Il chiosco è abbarbicato su un bel punto panoramico dal quale si vede il mare, centinaia di metri più giù.
L'attenzione degli automobilisti, diretti alla famoserrima spiaggia di Elafonisi, è attirata da un abbinamento di bandiere che non ti aspetti: Grecia e Polonia. Mediterraneo e Baltico, Ortodossi e Cattolici.
Allora ci si ferma. Il posto è effettivamente magnifico, il chiosco è sul rustico andante, costruito interamente di materiali di recupero. Lui è greco, barba di qualche giorno, canottiera nera, molto affabile e scherzoso, ti accoglie con il classico "italiano e greco, una faccia una razza". Ci sa fare con i clienti, un po' meno con la spugna con la quale vorrebbe pulire il tavolo. Lei è bionda, alta, molto polacca, molto cazzuta. Sta dietro al banco, prepara le spremute e le altre consumazioni.

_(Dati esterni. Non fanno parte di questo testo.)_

/-- A record that has landed: its follow-on commands are held for delivery, at most four of a command's at once (R266). -/
def State.chPass (s : State) (core : Nat) (m : ChCmd) (i : Nat) (r : ChRun) : Option State :=
  let w : Rec := r.words
  if w.foff = 0 then some (s.updRun core i fun r => { r with passed := true })
  else if 4 ≤ (s.core core).chan.undelivered m then none
  else match r.followers.find? fun c => !s.inPart (s.core core).pid.toNat c with
    | some c => some (s.chFail core i ⟨.ceFollow, wordOf c, r.va⟩)
    | none =>
      let img := r.va + wordOf (32 * w.foff)
      match s.chFetch core m ((List.range 4).map fun q => img + wordOf (8 * q)) with
      | .wait => none
      | .entered s => some s
      | .fail c va s => some (s.chFail core i (ceXlate c va))
      | .ok vs s =>
        match firstPoison vs with
        | some q => some (s.chFail core i ⟨.cePoison, 2, img + wordOf (8 * q)⟩)
        | none =>
          let g := fun q => (vs.getD q none).getD 0
          let fs := r.followers.map fun c => (⟨c, g 0, g 1, g 2, g 3, m.stamp, m.pc, m.sup, m.value, r.va⟩ : Follow)
          some ((s.updRun core i fun r => { r with passed := true }).updChan core fun c => { c with held := c.held ++ fs })

/-- Word 0 written back with OWN clear, once the follow-on commands are delivered (R266, R277). -/
def State.chClear (s : State) (core : Nat) (m : ChCmd) (i : Nat) (r : ChRun) : Option State :=
  if (s.core core).chan.held.any fun f => f.record == r.va && f.value == m.value then none
  else match s.translateNow core m.sup r.va .w with
    | (.fault c _, s) => some (s.chFail core i (ceXlate c r.va))
    | (.miss, _) => none
    | (.ok x, s) =>
      if s.chBehind core m x.part then none
      else match s.ringAsk core x r.va 8 true with
        | .wait => none
        | .entered s => some s
        | .go entry =>
          match (match unanswered entry with
            | some c => EngAns.fail c s
            | none => s.writeAt core x 8 (ownClear (Rec.w r.words 0))) with
          | .wait => none
          | .fail c s => some (s.chFail core i ⟨.ceWrite, c.code.zeroExtend 64, r.va⟩)
          | .ok s => some ((s.unmark core entry).updRun core i fun r => { r with cleared := true })

/-- The ways in which the end of a record goes on. -/
def ChRun.ends (core : Nat) (m : ChCmd) (i : Nat) (r : ChRun) : List (State → Option State) :=
  let due := if recDone (Rec.w r.words 0) = 1 then r.members.filter fun c => !r.final.contains c else []
  if r.cleared then []
  else if r.passed then [fun s => s.chClear core m i r]
  else if r.landed then [fun s => s.chPass core m i r]
  else if r.done < r.total ∨ !r.pieces.isEmpty ∨ !r.completed then []
  else if due.isEmpty then [fun s => some (s.updRun core i fun r => { r with landed := true })]
  else due.map fun c => fun s => s.chFinal core m i r c

/-- RECORD_LANDING (R265, R266): the final arrivals, the landing, the follow-on commands and OWN of a record, one after
another. -/
def execRecordLanding (s : State) : Out :=
  match s.me.chan.inbox with
  | [] => .next s
  | m :: _ => .next (s.oneOf ((m.runs.zipIdx).map fun p => p.1.ends s.cur m p.2).flatten)

/-- The matrix unit of a core accepts follow-on commands now (R253). -/
def State.follows (s : State) (core : Nat) : Bool :=
  let k := s.core core
  (match k.act with
    | some a => a.ending.isNone
    | none => false) && k.outerCtx.mx.follow && !s.requested core && decide (k.mx.queued < 8)

/-- FOLLOW_ON_DELIVERY (R253, R266): a held command enters its matrix inbox. -/
def execFollowOnDelivery (idx : Nat) (s : State) : Out :=
  let core := s.cur
  match s.me.chan.held[idx]? with
  | some f =>
    if (s.me.chan.held.take idx).any (fun g => g.core == f.core) ∨ !s.follows f.core then .next s
    else
      let cmd : MxCmd :=
        ⟨f.w0, f.w1, f.w2, f.w3, f.stamp, some core, f.pc, f.sup, f.value, false, 0, 0, false⟩
      let s := s.updCore f.core fun k => { k with mx := { k.mx with inbox := k.mx.inbox ++ [cmd], issued := k.mx.issued + 1 } }
      .next (s.updChan core fun c =>
        { c with
          held := dropNth c.held idx
          inbox := c.inbox.map fun m => if m.value = f.value then { m with out := m.out + 1 } else m })
  | none => .next s

/-- Every record that a command has started has retired, and it starts no more (R267, R270). -/
def Channel.spent (c : Channel) (m : ChCmd) : Bool :=
  m.runs.all ChRun.cleared && !(c.held.any fun f => f.value == m.value) && m.out == 0 &&
    (m.cancelled || (match m.runs.getLast? with
      | some r => Rec.next r.words == 0
      | none => false))

/-- CHAIN_RETIRE (R267): the channel's oldest command retires. A suspended activation that waits to end may then leave. -/
def execChainRetire (s : State) : Out :=
  match s.me.chan.inbox with
  | m :: _ => .next (if s.me.chan.spent m then (s.chRetire s.cur).leaveSusp s.cur else s)
  | [] => .next s

/-! ## Instructions (R268–R270) -/

/-- The timeline of the channel as the activation sees a value of it (R259). -/
def Core.chSeen (k : Core) (v : Nat) : Word := wordOf v + (match k.act with | some a => a.chOffset | none => 0)

def execChain (a : Src) (d : Dst) (s : State) : Out :=
  run (.one d) (do
    let vs ← peek [.one a] (.one d) (pure ())
    let va := vs.getD 0 0
    aligned va 64
    let s ← get
    let k := s.me
    if 8 ≤ k.chan.queued then pause (plainWait .drain)
    popPorts [.one a]
    let v := k.chan.issued + 1
    let m : ChCmd := ⟨va, k.ctx.st, k.ctx.priv, k.ctx.pc, v, true, k.nextId, [], 0, false⟩
    modMe fun k =>
      { k with
        chan := { k.chan with inbox := k.chan.inbox ++ [m], issued := v }
        act := k.act.map fun a => { a with chLive := a.chLive + 1, chLast := k.chSeen v } }
    wr d (k.chSeen v)) s

/-- The last value that the activation received for a context (R269). -/
def Act.lastOf (a : Act) (h : Word) : Word :=
  match fld h 0 2 with
  | 0 => a.mxLast
  | 1 => a.chLast
  | _ => wordOf (((a.nm.reverse.find? fun n => n.stack == fld h 8 4 && n.ctx == fld h 2 3).map fun n => n.value).getD 0)

/-- Item 10 of `cstat` (R269). -/
def Core.chStat (k : Core) : Word :=
  bit1 (match k.chan.inbox with | m :: _ => !m.runs.isEmpty | [] => false) 0 ||| bit1 (!k.chan.held.isEmpty) 1 |||
    wordOf (min k.chan.queued 8 * 4 + (match k.act with | some a => sat 255 a.chPoison | none => 0) * 256)

def execCstat (a b : Src) (d : Dst) (s : State) : Out :=
  run (.one d) (do
    let vs ← ops [.one a, .one b] (.one d)
    let h := vs.getD 0 0
    let item := vs.getD 1 0
    let s ← get
    require (s.handleOk h && decide (item.toNat ≤ 2) && (item != 2 || fld h 0 2 == 1)) .badOperand 0 0
    let k := s.me
    let last := match k.act with
      | some x => x.lastOf h
      | none => 0
    wr d (if item = 0 then s.timeline h else if item = 1 then last else k.chStat)) s

/-- `ccan` (R270): cancelled commands retire in their turn with no further request, write or completion; undelivered
follow-on commands are discarded. -/
def Channel.cancel (c : Channel) : Channel :=
  { c with
    inbox := c.inbox.map fun m => if m.owned then { m with cancelled := true, runs := [] } else m
    held := c.held.filter fun f => !c.inbox.any fun m => m.owned && m.value == f.value }

def execCcan (d : Dst) (s : State) : Out :=
  run (.one d) (do
    let _ ← ops [] (.one d)
    let s ← get
    let k := s.me
    let v := match (k.chan.inbox.filter fun m => m.owned).getLast? with
      | some m => k.chSeen m.value
      | none => k.chSeen k.chan.retired
    modify fun s => s.clearMarks s.cur
    modMe fun k => { k with chan := k.chan.cancel, act := k.act.map fun a => { a with chLast := v } }
    wr d v) s

end Sys2Proof.Machine
end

E da lì dietro lo cazzia a voce alta, un rimprovero dietro l’altro, senza interruzioni, non le importa un fico secco di salvare le apparenze.
Lui mi guarda sospirando. "Mogli, cosa vogliamo farci?!"
“Niente, naturalmente”, gli dico io. Già ci siamo conquistati.
È ora di pranzo, e lui è già bello su di giri. Secondo me si è scolato almeno una di quelle bottiglie sulle quali ha scritto a pennarello "antistress". Mi viene spontaneo aiutarlo a sparecchiare un tavolino, perché vedo come lo sta guardando la polacca.
Moni gli chiede se c'è un bagno, lui le indica la montagna che incombe al di là della strada con un gesto eloquente. Poi fa una pausa e, quando lei sta per partire verso monte, le indica con un gran sorriso marpione la via verso il cesso. Che in realtà, dicono le cronache di radiofiglie, è un bagno molto pulito ed ordinato. Evidentemente trattasi di territorio polacco.
La mossa di aiutarlo a sparecchiare è un successo parziale perché lui si è dimenticato di pulire il tavolo. La bionda brontola, scuote la testa. Allora lui per sparigliare il campo prende un piatto di avanzi, si avvia verso il piazzale fuori dal chiosco e urla "Spagheti!". Un vero affabulatore, voleva fare il simpatico con noi italiani citando il nostro piatto nazionale, ma stavolta gli è mancata un “t”.
Al richiamo rispondono tre cani che stavano girotondolando fra i tavoli, e il corteo esce provvidenzialmente (per lui).
Noi ci sediamo per gustarci una buona spremuta, che uno si chiede “ma dove diavolo avranno preso tutte ‘ste arance a luglio?!”. Passano alcuni minuti di calma relativa, i cani mangiano fuori, il greco gironzola, la polacca lava i piatti. A quel punto l'asino libero decide che si sente discriminato, ed entra nel chiosco in cerca di cibo facile. L'asino prigioniero resta fuori, legato ad una corda proprio sotto le due bandiere, forse come cartolina vivente a favore dei turisti
Il greco vede un'occasione di mettere su uno spettacolino. Corre sul retro, torna con del pane secco in mano e mostra alle ragazze come fare sì che l'asino prenda il pane direttamente dalle mani. Al trentaseiesimo tentativo la figlia dal nome corto e la nipote dal nome Shwaili ce la fanno.
Lui esulta, la bionda lo guarda torva.
È ora di andare. Pacche sulle spalle, salutoni e sorrisi. Lui resta lì a farsi cazziare dalla sua donna polacca, io mi infilo in macchina con le femmine, che ce ne fosse una con un nome italico. Cosa ne diranno i nostri attuali governanti?!